O Tribunal de Justiça de Mato Grosso do Sul (TJMS) negou provimento ao recurso do Ministério Público MPMS) e manteve a absolvição de Ugnelma Aparecida Britez da Silva e Leonel Ricardo Gonçalves Francisco, conhecido como “Cruel”, acusados de envolvimento no homicídio de Aguinaldo Rodrigues Silva. O crime ocorreu em 27 de fevereiro de 2020, no bairro Jardim São Conrado, em Campo Grande.
Em 4 de novembro de 2025, os dois foram submetidos a júri popular, mas acabaram absolvidos pelo Conselho de Sentença. Inconformado com o resultado, o Ministério Público recorreu da decisão, pedindo a anulação da sessão de julgamento e a realização de um novo júri.
No recurso, o MPMS sustentou que existiriam provas suficientes para a condenação dos acusados. Alegou, ainda, que os elementos constantes nos autos demonstrariam que o crime teria sido praticado por motivo torpe, além de evidenciar crueldade na execução.
Ao analisar o caso, o Tribunal de Justiça destacou que, ao examinar o conjunto probatório, é possível constatar que a tese absolutória adotada pelo júri não é descartável, tampouco dissociada das provas produzidas no processo, sendo, portanto, plenamente admissível a absolvição dos acusados.
A Corte também ressaltou que, sob pena de violação da competência constitucional exclusiva do Tribunal do Júri e da soberania dos veredictos — prevista no artigo 5º, inciso XXXVIII, alínea “c”, da Constituição Federal —, é inviável ao tribunal de segunda instância anular o julgamento com base no argumento de contrariedade às provas dos autos.
Acusação e crime
Segundo a denúncia do Ministério Público de Mato Grosso do Sul (MPMS), o crime teria sido cometido sob a forma de um “tribunal do crime” ligado à facção Primeiro Comando da Capital (PCC). A vítima, Aguinaldo, teria sido condenada e executada por decisão dos integrantes do grupo.
Conforme a acusação, Leonel foi apontado como responsável por agredir Aguinaldo com pauladas até a morte e ocultar o corpo posteriormente. Já Ugnelma teria prestado apoio moral ao acusado durante a execução, encorajando a prática do crime.
O Ministério Público sustenta que Aguinaldo era ex-companheiro de Ugnelma, considerada mandante do assassinato. A denúncia aponta que a vítima não aceitava o fim do relacionamento e procurava Ugnelma em diversas ocasiões, o que teria motivado a acusada a pedir ajuda a Leonel — conhecido como “disciplina” da facção na região — para “dar fim às impertinências” do ex-companheiro.
A investigação também indica que Aguinaldo chegou a ser advertido por Leonel para não manter mais contato com Ugnelma, mas desobedeceu à ordem, o que teria levado à sua condenação e execução dentro das regras impostas pela facção criminosa.

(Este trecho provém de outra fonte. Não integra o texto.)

-- ==== Sys2Proof/Certificates/Slice0/Obligations.lean ====
section
/-!
DEFINITION. The statements about the model, for the provers. Each docstring names the rule of the spec that it formalises.
-/
open Sys2Proof Sys2Proof.Machine

/-- The step of a block: the front command acts, on the state with the rest of the queue (the queue is the model's, log entry 1). -/
def Obligations.StepRunsFrontCommand : Prop :=
  ∀ (i : Instr) (rest : List Instr) (s : State),
    step { s with pending := i :: rest } = exec i { s with pending := rest }

/-- What reset leaves (R412, R413, Table 6-1); values that no rule gives are the model's choice (log entry 6). -/
def Obligations.ResetIsOff : Prop :=
  State.reset.chip.pwr.off = true ∧ State.reset.pending = [] ∧ State.reset.chip.reg pgAon 17 = 2 ∧
  State.reset.chip.fld pgAon 16 31 5 = 1 ∧ State.reset.chip.tally = 0 ∧
  State.reset.chip.mem.banks = [] ∧ State.reset.chip.mem.hbm = [] ∧ Memory.wf State.reset.chip.mem = true ∧
  (∀ (k : Fin 4) (r : BitVec 5), State.reset.chip.w k.val r = 0) ∧
  (∀ k : Fin 4, State.reset.chip.sr k.val srFIRST = BitVec.allOnes 36 ∧ State.reset.chip.sr k.val srPSW = 0 ∧
    State.reset.chip.pc k.val = 0 ∧ State.reset.chip.running k.val = false) ∧
  State.reset.chip.pins.ready = false

/-- The ALU, SHIFT and immediate groups (R170, R171, R173, Tables 6-4 to 6-6): completion, result, flags and frame in one equation. -/
def Obligations.AluShiftImmediateComplete : Prop :=
  (∀ (k : Fin 4) (s : State) (w : Word) (p : Instr × Nat),
    p ∈ [(Instr.aluAdd k, 0), (.aluSub k, 1), (.aluAddc k, 2), (.aluSubc k, 3), (.aluNeg k, 4), (.aluAnd k, 5), (.aluOr k, 6), (.aluXor k, 7), (.aluAndn k, 8),
      (.aluOrn k, 9), (.aluXnor k, 10), (.aluSlt k, 11), (.aluSltu k, 12), (.aluMin k, 13), (.aluMax k, 14), (.aluMinu k, 15), (.aluMaxu k, 16)] →
    s.chip.ready k.val (.alu p.2) w = true →
    exec p.1 s = .next (s.after k.val (fun c =>
      let d := fn w 5 1 == 1
      let r := aluRes p.2 (if d then 72 else 36) (val c k.val d (wRa w)) (val c k.val d (wRb w)) (c.psw k.val pswC)
      let c' := putVal k.val (d && p.2 != 11 && p.2 != 12) (wRd w) r.1 c
      match r.2 with
      | some f => c'.setCV k.val f.1 f.2
      | none => c'))) ∧
  (∀ (k : Fin 4) (s : State) (w : Word) (p : Instr × Nat),
    p ∈ [(Instr.shiftShl k, 0), (.shiftShr k, 1), (.shiftSar k, 2), (.shiftRol k, 3), (.shiftRor k, 4)] →
    s.chip.ready k.val (.shift p.2) w = true →
    exec p.1 s = .next (s.after k.val (fun c =>
      let d := fn w 3 1 == 1
      let n := if fn w 4 1 = 1 then fn w 5 9 else (c.w k.val (wRb w)).toNat
      putVal k.val d (wRd w) (shiftRes p.2 (if d then 72 else 36) (val c k.val d (wRa w)) n) c))) ∧
  (∀ (k : Fin 4) (s : State) (w : Word) (p : Instr × Nat × (Word → Word)),
      p ∈ [(Instr.scAddi k, 0o020, fun a => a + sextImm w), (.scAndi k, 0o021, fun a => a &&& zextImm w),
        (.scOri k, 0o022, fun a => a ||| zextImm w), (.scXori k, 0o023, fun a => a ^^^ zextImm w),
        (.scSlti k, 0o024, fun a => if a.slt (sextImm w) then 1 else 0), (.scSltiu k, 0o025, fun a => if a.ult (zextImm w) then 1 else 0),
        (.scLui k, 0o026, fun _ => zextImm w <<< 17)] →
      s.chip.ready k.val (.imm p.2.1) w = true →
      exec p.1 s = .next (s.after k.val (fun c =>
        let a := c.w k.val (wRa w)
        let c' := c.setW k.val (wRd w) (p.2.2 a)
        if p.2.1 = 0o020 then c'.setCV k.val (decide (2 ^ 36 ≤ a.toNat + (sextImm w).toNat)) (BitVec.saddOverflow a (sextImm w)) else c')))

/-- Table 6-5, R136 and R144 in bit vectors, at any width that is not zero. -/
def Obligations.AluAndShiftTable : Prop :=
  (∀ (n : Nat) (a b : BitVec n) (cy : Bool), 0 < n →
    let fits (x : Int) : Prop := -2 ^ (n - 1) ≤ x ∧ x < 2 ^ (n - 1)
    aluRes 0 n a.toNat b.toNat cy = ((a + b).toNat, some (decide (2 ^ n ≤ a.toNat + b.toNat), BitVec.saddOverflow a b)) ∧
    aluRes 1 n a.toNat b.toNat cy = ((a - b).toNat, some (decide (b.toNat ≤ a.toNat), BitVec.ssubOverflow a b)) ∧
    aluRes 2 n a.toNat b.toNat cy = ((a + b + BitVec.ofNat n cy.toNat).toNat, some (decide (2 ^ n ≤ a.toNat + b.toNat + cy.toNat),
      decide (¬ fits (a.toInt + b.toInt + cy.toNat)))) ∧
    aluRes 3 n a.toNat b.toNat cy = ((a - b - BitVec.ofNat n (!cy).toNat).toNat,
      some (decide (b.toNat + (!cy).toNat ≤ a.toNat), decide (¬ fits (a.toInt - b.toInt - (!cy).toNat)))) ∧
    aluRes 4 n a.toNat b.toNat cy = ((-a).toNat, some (a == 0#n, a == BitVec.intMin n)) ∧
    aluRes 5 n a.toNat b.toNat cy = ((a &&& b).toNat, none) ∧
    aluRes 6 n a.toNat b.toNat cy = ((a ||| b).toNat, none) ∧
    aluRes 7 n a.toNat b.toNat cy = ((a ^^^ b).toNat, none) ∧
    aluRes 8 n a.toNat b.toNat cy = ((a &&& ~~~b).toNat, none) ∧
    aluRes 9 n a.toNat b.toNat cy = ((a ||| ~~~b).toNat, none) ∧
    aluRes 10 n a.toNat b.toNat cy = ((~~~(a ^^^ b)).toNat, none) ∧
    aluRes 11 n a.toNat b.toNat cy = ((a.slt b).toNat, none) ∧
    aluRes 12 n a.toNat b.toNat cy = ((a.ult b).toNat, none) ∧
    aluRes 13 n a.toNat b.toNat cy = ((if a.slt b then a else b).toNat, none) ∧
    aluRes 14 n a.toNat b.toNat cy = ((if b.slt a then a else b).toNat, none) ∧
    aluRes 15 n a.toNat b.toNat cy = ((if a.ult b then a else b).toNat, none) ∧
    aluRes 16 n a.toNat b.toNat cy = ((if b.ult a then a else b).toNat, none)) ∧
  (∀ (n : Nat) (a : BitVec n) (m : Nat), 0 < n →
    shiftRes 0 n a.toNat m = (a <<< m).toNat ∧ shiftRes 1 n a.toNat m = (a >>> m).toNat ∧
    shiftRes 2 n a.toNat m = (a.sshiftRight m).toNat ∧ shiftRes 3 n a.toNat m = (a.rotateLeft m).toNat ∧
    shiftRes 4 n a.toNat m = (a.rotateRight m).toNat)

/-- The MULDIV group (R137 to R141, R172, Table 6-7). -/
def Obligations.MulDivCompletes : Prop :=
  ∀ (k : Fin 4) (s : State) (w : Word) (p : Instr × Nat),
    p ∈ [(Instr.muldivMul k, 0), (.muldivMulu k, 1), (.muldivMulf k, 2), (.muldivMulfu k, 3), (.muldivDiv k, 4), (.muldivDivu k, 5),
      (.muldivDivd k, 6), (.muldivDivdu k, 7)] →
    s.chip.ready k.val (.muldiv p.2) w = true →
    let signed := p.2 % 2 == 0
    let a := val s.chip k.val (decide (6 ≤ p.2)) (wRa w)
    let b := val s.chip k.val (decide (6 ≤ p.2)) (wRb w)
    exec p.1 s = .next (
      if p.2 < 2 then s.after k.val (fun c =>
        (c.setW k.val (wRd w) (BitVec.ofNat 36 (mulLow signed 36 a b).res)).setCV k.val false (mulLow signed 36 a b).v)
      else if p.2 < 4 then s.after k.val (fun c =>
        (c.setPair k.val (wRd w) (BitVec.ofNat 72 (mulFull signed 36 a b))).setCV k.val false false)
      else if b = 0 then s.on (trapAt k.val 0o010 (s.chip.pc k.val) 0)
      else if p.2 < 6 then s.after k.val (fun c =>
        ((c.setW k.val (wRd w) (BitVec.ofNat 36 (divRem signed 36 a b).1)).setW k.val (wRd w + 1)
          (BitVec.ofNat 36 (divRem signed 36 a b).2.1)).setCV k.val false (divRem signed 36 a b).2.2)
      else s.after k.val (fun c =>
        ((c.setPair k.val (wRd w) (BitVec.ofNat 72 (divRem signed 72 a b).1)).setPair k.val (wRd w + 2)
          (BitVec.ofNat 72 (divRem signed 72 a b).2.1)).setCV k.val false (divRem signed 72 a b).2.2))

/-- R137, R139 and R140 in bit vectors. -/
def Obligations.DivisionLaws : Prop :=
  ∀ (n : Nat) (a b : BitVec n), 0 < n → b ≠ 0 →
    divRem false n a.toNat b.toNat = ((a / b).toNat, (a % b).toNat, false) ∧
    (divRem true n a.toNat b.toNat).1 = (a.sdiv b).toNat ∧ (divRem true n a.toNat b.toNat).2.1 = (a.srem b).toNat ∧
    (divRem true n a.toNat b.toNat).2.2 = (a == BitVec.intMin n && b == -1#n) ∧
    mulFull false n a.toNat b.toNat = a.toNat * b.toNat ∧
    (mulFull true n a.toNat b.toNat : Int) = a.toInt * b.toInt % 2 ^ (2 * n)

/-- The FPU and FCVT groups (R174, R175, Table 6-8, Table 5-5, R148, R149). -/
def Obligations.FloatsComplete : Prop :=
  (∀ (k : Fin 4) (s : State) (w : Word) (p : Instr × Nat),
    p ∈ [(Instr.fpuFadd k, 0), (.fpuFsub k, 1), (.fpuFmul k, 2), (.fpuFdiv k, 3), (.fpuFma k, 4), (.fpuFcmp k, 5), (.fpuFneg k, 6),
      (.fpuFabs k, 7)] →
    s.chip.ready k.val (.fpu p.2) w = true →
    exec p.1 s = .next (s.after k.val (fun c =>
      let d := fn w 10 1 == 1
      let x (r : BitVec 5) : Nat := val c k.val d r % 2 ^ (if d then 64 else 32)
      let r := fpuRes (if d then fmt64 else fmt32) p.2 (scalarRm c k.val (fn w 11 3)) (fn w 3 3) (x (wRa w)) (x (wRb w)) (x (wRd w))
      (putVal k.val (d && p.2 != 5) (wRd w) r.bits c).orFpsw k.val r.fl))) ∧
  (∀ (k : Fin 4) (s : State) (w : Word) (p : Instr × Nat × Option Bool × Option Bool),
    -- the source and the destination: a word, a pair, or as D says
    p ∈ [(Instr.fcvtIntToBinary32 k, 0, none, some false), (.fcvtIntToBinary64 k, 1, none, some true),
      (.fcvtBinary32ToInt k, 2, some false, none), (.fcvtBinary64ToInt k, 3, some true, none),
      (.fcvtBinary32ToBinary64 k, 4, some false, some true), (.fcvtBinary64ToBinary32 k, 5, some true, some false)] →
    s.chip.ready k.val (.fcvt p.2.1) w = true →
    exec p.1 s = .next (s.after k.val (fun c =>
      let d := fn w 7 1 == 1
      let r := fcvtRes p.2.1 (scalarRm c k.val (fn w 11 3)) (if d then 72 else 36) (fn w 6 1 == 1) (fn w 5 1 == 1)
        (val c k.val (p.2.2.1.getD d) (wRa w))
      (putVal k.val (p.2.2.2.getD d) (wRd w) r.bits c).orFpsw k.val r.fl)))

Em juízo, Ugnelma negou qualquer envolvimento com o homicídio, afirmando que sofria ameaças, agressões e abusos sexuais por parte da vítima, e declarou não conhecer Leonel, embora parte das provas contradiga essas afirmações. Leonel também negou participação, mas foi identificado durante as investigações como executor do crime.

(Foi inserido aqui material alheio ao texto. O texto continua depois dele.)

/-! #### setSr: everything but cpu -/
@[simp] theorem Chip.setSr_regs (k i : Nat) (v : Word) : (c.setSr k i v).regs = c.regs := rfl
@[simp] theorem Chip.setSr_arr (k i : Nat) (v : Word) : (c.setSr k i v).arr = c.arr := rfl
@[simp] theorem Chip.setSr_mem (k i : Nat) (v : Word) : (c.setSr k i v).mem = c.mem := rfl
@[simp] theorem Chip.setSr_ctu (k i : Nat) (v : Word) : (c.setSr k i v).ctu = c.ctu := rfl
@[simp] theorem Chip.setSr_evh (k i : Nat) (v : Word) : (c.setSr k i v).evh = c.evh := rfl
@[simp] theorem Chip.setSr_hst (k i : Nat) (v : Word) : (c.setSr k i v).hst = c.hst := rfl
@[simp] theorem Chip.setSr_ring (k i : Nat) (v : Word) : (c.setSr k i v).ring = c.ring := rfl
@[simp] theorem Chip.setSr_fab (k i : Nat) (v : Word) : (c.setSr k i v).fab = c.fab := rfl
@[simp] theorem Chip.setSr_col (k i : Nat) (v : Word) : (c.setSr k i v).col = c.col := rfl
@[simp] theorem Chip.setSr_dbg (k i : Nat) (v : Word) : (c.setSr k i v).dbg = c.dbg := rfl
@[simp] theorem Chip.setSr_pwr (k i : Nat) (v : Word) : (c.setSr k i v).pwr = c.pwr := rfl
@[simp] theorem Chip.setSr_pins (k i : Nat) (v : Word) : (c.setSr k i v).pins = c.pins := rfl
@[simp] theorem Chip.setSr_sec (k i : Nat) (v : Word) : (c.setSr k i v).sec = c.sec := rfl
@[simp] theorem Chip.setSr_tally (k i : Nat) (v : Word) : (c.setSr k i v).tally = c.tally := rfl
@[simp] theorem Chip.setSr_tallyCap (k i : Nat) (v : Word) : (c.setSr k i v).tallyCap = c.tallyCap := rfl
@[simp] theorem Chip.setSr_evls (k i : Nat) (v : Word) : (c.setSr k i v).evls = c.evls := rfl
@[simp] theorem Chip.setSr_out (k i : Nat) (v : Word) : (c.setSr k i v).out = c.out := rfl
@[simp] theorem Chip.setSr_free (k i : Nat) (v : Word) : (c.setSr k i v).free = c.free := rfl

/-! #### setCore: everything but cpu -/
@[simp] theorem Chip.setCore_regs (k : Nat) (x : Core) : (c.setCore k x).regs = c.regs := rfl
@[simp] theorem Chip.setCore_arr (k : Nat) (x : Core) : (c.setCore k x).arr = c.arr := rfl
@[simp] theorem Chip.setCore_mem (k : Nat) (x : Core) : (c.setCore k x).mem = c.mem := rfl
@[simp] theorem Chip.setCore_ctu (k : Nat) (x : Core) : (c.setCore k x).ctu = c.ctu := rfl
@[simp] theorem Chip.setCore_evh (k : Nat) (x : Core) : (c.setCore k x).evh = c.evh := rfl
@[simp] theorem Chip.setCore_hst (k : Nat) (x : Core) : (c.setCore k x).hst = c.hst := rfl
@[simp] theorem Chip.setCore_ring (k : Nat) (x : Core) : (c.setCore k x).ring = c.ring := rfl
@[simp] theorem Chip.setCore_fab (k : Nat) (x : Core) : (c.setCore k x).fab = c.fab := rfl
@[simp] theorem Chip.setCore_col (k : Nat) (x : Core) : (c.setCore k x).col = c.col := rfl
@[simp] theorem Chip.setCore_dbg (k : Nat) (x : Core) : (c.setCore k x).dbg = c.dbg := rfl
@[simp] theorem Chip.setCore_pwr (k : Nat) (x : Core) : (c.setCore k x).pwr = c.pwr := rfl
@[simp] theorem Chip.setCore_pins (k : Nat) (x : Core) : (c.setCore k x).pins = c.pins := rfl
@[simp] theorem Chip.setCore_sec (k : Nat) (x : Core) : (c.setCore k x).sec = c.sec := rfl
@[simp] theorem Chip.setCore_tally (k : Nat) (x : Core) : (c.setCore k x).tally = c.tally := rfl
@[simp] theorem Chip.setCore_tallyCap (k : Nat) (x : Core) : (c.setCore k x).tallyCap = c.tallyCap := rfl
@[simp] theorem Chip.setCore_evls (k : Nat) (x : Core) : (c.setCore k x).evls = c.evls := rfl
@[simp] theorem Chip.setCore_out (k : Nat) (x : Core) : (c.setCore k x).out = c.out := rfl
@[simp] theorem Chip.setCore_free (k : Nat) (x : Core) : (c.setCore k x).free = c.free := rfl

O julgamento aconteceu na 1ª Vara do Tribunal do Júri de Campo Grande, sob a presidência do juiz Carlos Alberto Garcete de Almeida. Durante a sessão, os jurados rejeitaram as acusações, absolvendo os réus. A defesa de Leonel apresentou pedidos de absolvição por negativa de autoria, absolvição genérica e exclusão da qualificadora, em caso de condenação.

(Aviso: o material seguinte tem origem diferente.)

/-! ### Rings -/

/-- A packet of the host link to the bank of core 0. -/
def packet (n a : Nat) (data : List (BitVec 9)) : Pkt := request (.host 0) true a n data [] up
/-- A packet on its way. -/
def flying (opc : Nat) (q : Pkt) : Fly := ⟨opc, q, false, none⟩
theorem wit_Ring_serve : ∀ x ∈ [(opRd, 4, []), (opWr, 4, [1, 2, 3, 4]), (opWrp, 4, [1, 2, 3, 4]), (opAadd, 4, [1, 2, 3, 4]), (opAswap, 4, [1, 2, 3, 4]), (opLdr, 4, []),
      (opStc, 4, [1, 2, 3, 4]), (opRd, 0, [])], let q := packet x.2.1 64 x.2.2
    let held := up.setFld (pgStop q.src.1 q.src.2) 3 0 3 1
    q.hdr = 0 ∧ granted up q = false ∧ stopHolds x.1 q up = false ∧ stopHolds x.1 q held = true ∧ circulates up q.dst = false ∧ up.ring.flight = [] ∧
    (serve x.1 q [] up).1.isSome = true := by decide +kernel
theorem wit_Ring_waits : let c := up.setFlag (pgBank 0) 3 0 true
    stopHolds opRd (packet 4 64 []) c = false ∧ circulates c (packet 4 64 []).dst = false ∧ (serve opRd (packet 4 64 []) [] c).1 = none ∧
    (serve opWr (packet 4 64 [1, 2, 3, 4]) [] c).1 = none := by decide +kernel
/-- A grant from the stop of host half 0 to that of bank 0. -/
def grantedUp : Chip := { up with ring := { up.ring with grants := [(16, withField (withField 0 31 4 (packet 4 64 []).src.2) 27 4 (packet 4 64 []).dst.2)] } }
theorem wit_Ring_strm : let q := packet 4 64 [1, 2, 3, 4]
    granted grantedUp q = true ∧ q.mask = [] ∧ q.len ≠ 0 ∧ q.data.length ≤ 56 ∧ stopHolds opStrm q grantedUp = false ∧ stopHolds opWrp q grantedUp = false ∧
    circulates grantedUp q.dst = false ∧ (serve opStrm q [] grantedUp).1.isSome = true := by decide +kernel
theorem wit_Ring_bank : let q := packet 4 64 []
    let off := up.setFld (pgBank 0) 3 3 2 2
    let clr := up.setFlag (pgBank 0) 3 0 true
    q.nonet = true ∧ bankAt q.addr.toNat = some 0 ∧ inBank 0 (q.addr.toNat - q.addr.toNat % 4) ((q.addr.toNat % 4 + q.len.toNat + 3) / 4) = true ∧
    bankOn up 0 = true ∧ bankClearing up 0 = false ∧ bankOn off 0 = false ∧ bankOn clr 0 = true ∧ bankClearing clr 0 = true ∧
    (∀ i < 4, nonetBad (up.cell (64 + i)) = false) := by decide +kernel
/-- A response of kind `opc` on its way to the stop of core 0, from that of bank 0; `block` tells who waits for it, if anyone does. -/
def answer0 (opc : Nat) : Fly := flying opc { packet 4 64 [1, 2, 3, 4] with init := 0, src := (0, 3), dst := initStop 0, tag := 1 }
def answered (opc : Nat) (block : Option Bool) (c : Chip) : Chip := { c with ring := { c.ring with
  flight := [answer0 opc], owed := match block with | some b => [⟨initStop 0, 1, opRd, 0, b⟩] | none => [] } }
theorem wit_Ring_receive : ∀ opc ∈ [opData, opAck], ∀ b ∈ [some true, some false, none], let c := answered opc b up
    c.calm = true ∧ c.ring.flight.find? (fun y => y.opc == opc && y.k.dst == (0, 2) && firstOfWay c y) = some (answer0 opc) ∧
    (owedAs (0, 2) 1 c).map Owed.block = b ∧ circulates c (0, 2) = false := by decide +kernel
theorem wit_Ring_cop : let c := (bound up).setCore 0 { Core.init with cop := some request0 }
    let x := copPacket 0 request0 0 c
    (c.core 0).cop = some request0 ∧ request0.taken = false ∧ tileOff c 2 = false ∧ c.tileState 2 = 3 ∧ (c.tile 2).cur = none ∧ (c.tile 2).waiting = [] ∧
    freeTag x c = some 0 ∧ stopHolds opCop { x with tag := 0 } c = false ∧ circulates c x.dst = false ∧ c.ring.flight = [] := by decide +kernel
theorem wit_Ring_copr : let q := { request0 with taken := true }
    let c := answered opCopr (some true) (up.setCore 0 { Core.init with cop := some q })
    c.dbg.cmd = none ∧ c.halted 0 = false ∧ (c.core 0).cop = some q ∧ q.tag = (answer0 opCopr).k.tag ∧ (answer0 opCopr).k.status = 0 ∧
    c.ring.flight.find? (fun y => y.opc == opCopr && y.k.dst == initStop 0 && firstOfWay c y) = some (answer0 opCopr) ∧
    (owedAs (initStop 0) 1 c).isSome = true := by decide +kernel
theorem wit_Ring_flits : (packet 224 64 (List.replicate 224 5)).data.length ≤ packetMax true false ∧ (0 : Nat) < 224 := by decide +kernel
theorem wit_Stops_reconf : let c := (up.setFlag (pgStop 0 2) 2 0 true).setFld (pgStop 0 2) 3 0 3 1
    let d := (up.setFlag (pgStop 0 2) 2 0 true).setFld (pgStop 0 2) 3 0 3 2
    up.takes .hub (pgStop 0 2) 2 1 = true ∧ stopMode up (0, 2) = 0 ∧ c.takes .hub (pgStop 0 2) 2 0 = true ∧ stopMode c (0, 2) = 1 ∧
    d.takes .hub (pgStop 0 2) 2 0 = true ∧ stopMode d (0, 2) = 2 ∧ c.ring.owed = [] ∧ c.ring.flight = [] := by decide +kernel
theorem wit_Stops_xr : let q := { packet 4 64 [] with dst := (1, 3) }
    q.hdr = 0 ∧ opRd ≠ 0o14 ∧ opRd ≠ 0o07 ∧ q.src.1 ≠ q.dst.1 ∧ stopHolds opRd q up = false := by decide +kernel
theorem wit_Stops_pass : ∀ lap ∈ [0, 3, 4], let f := flying opRd { packet 4 64 [] with dst := (0, 3), lap := BitVec.ofNat 3 lap }
    let c := up.setFld (pgStop 0 3) 3 0 3 1
    let d := { c with ring := { c.ring with flight := [f] } }
    d.calm = true ∧ nextPass (0, 3) d = some f ∧ circulates d (0, 3) = true ∧ isPosted opRd = false ∧ f.opc < opData := by decide +kernel
theorem wit_Stops_timeout : let c := up.setReg (pgDrove 0) 144 5
    let d := { c with ring := { c.ring with owed := [⟨(0, 2), 3, opRd, 0, false⟩] } }
    d.calm = true ∧ d.fld (pgDrove 0) 144 0 24 ≠ 0 ∧
    d.ring.owed.find? (fun x => x.stop == (0, 2) && x.tag == 3 && x.init == 0) = some ⟨(0, 2), 3, opRd, 0, false⟩ := by decide +kernel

Já a defesa de Ugnelma pleiteou absolvição por negativa de autoria, absolvição genérica, reconhecimento de causa especial de diminuição de pena, participação de menor importância e afastamento da qualificadora, caso houvesse condenação.
Em decisão final, acolhendo a soberania do Conselho de Sentença, o juiz julgou improcedente a pretensão acusatória do MPMS e absolveu os acusados do crime de homicídio doloso qualificado. Em razão do resultado, a prisão preventiva de Leonel Ricardo Gonçalves Francisco foi revogada, e foi determinado o imediato expedição do alvará de soltura.
Assim, mais um homicídio termina sem culpados, sem responsabilização, mesmo diante de todo o trabalho investigativo realizado pelas forças policiais.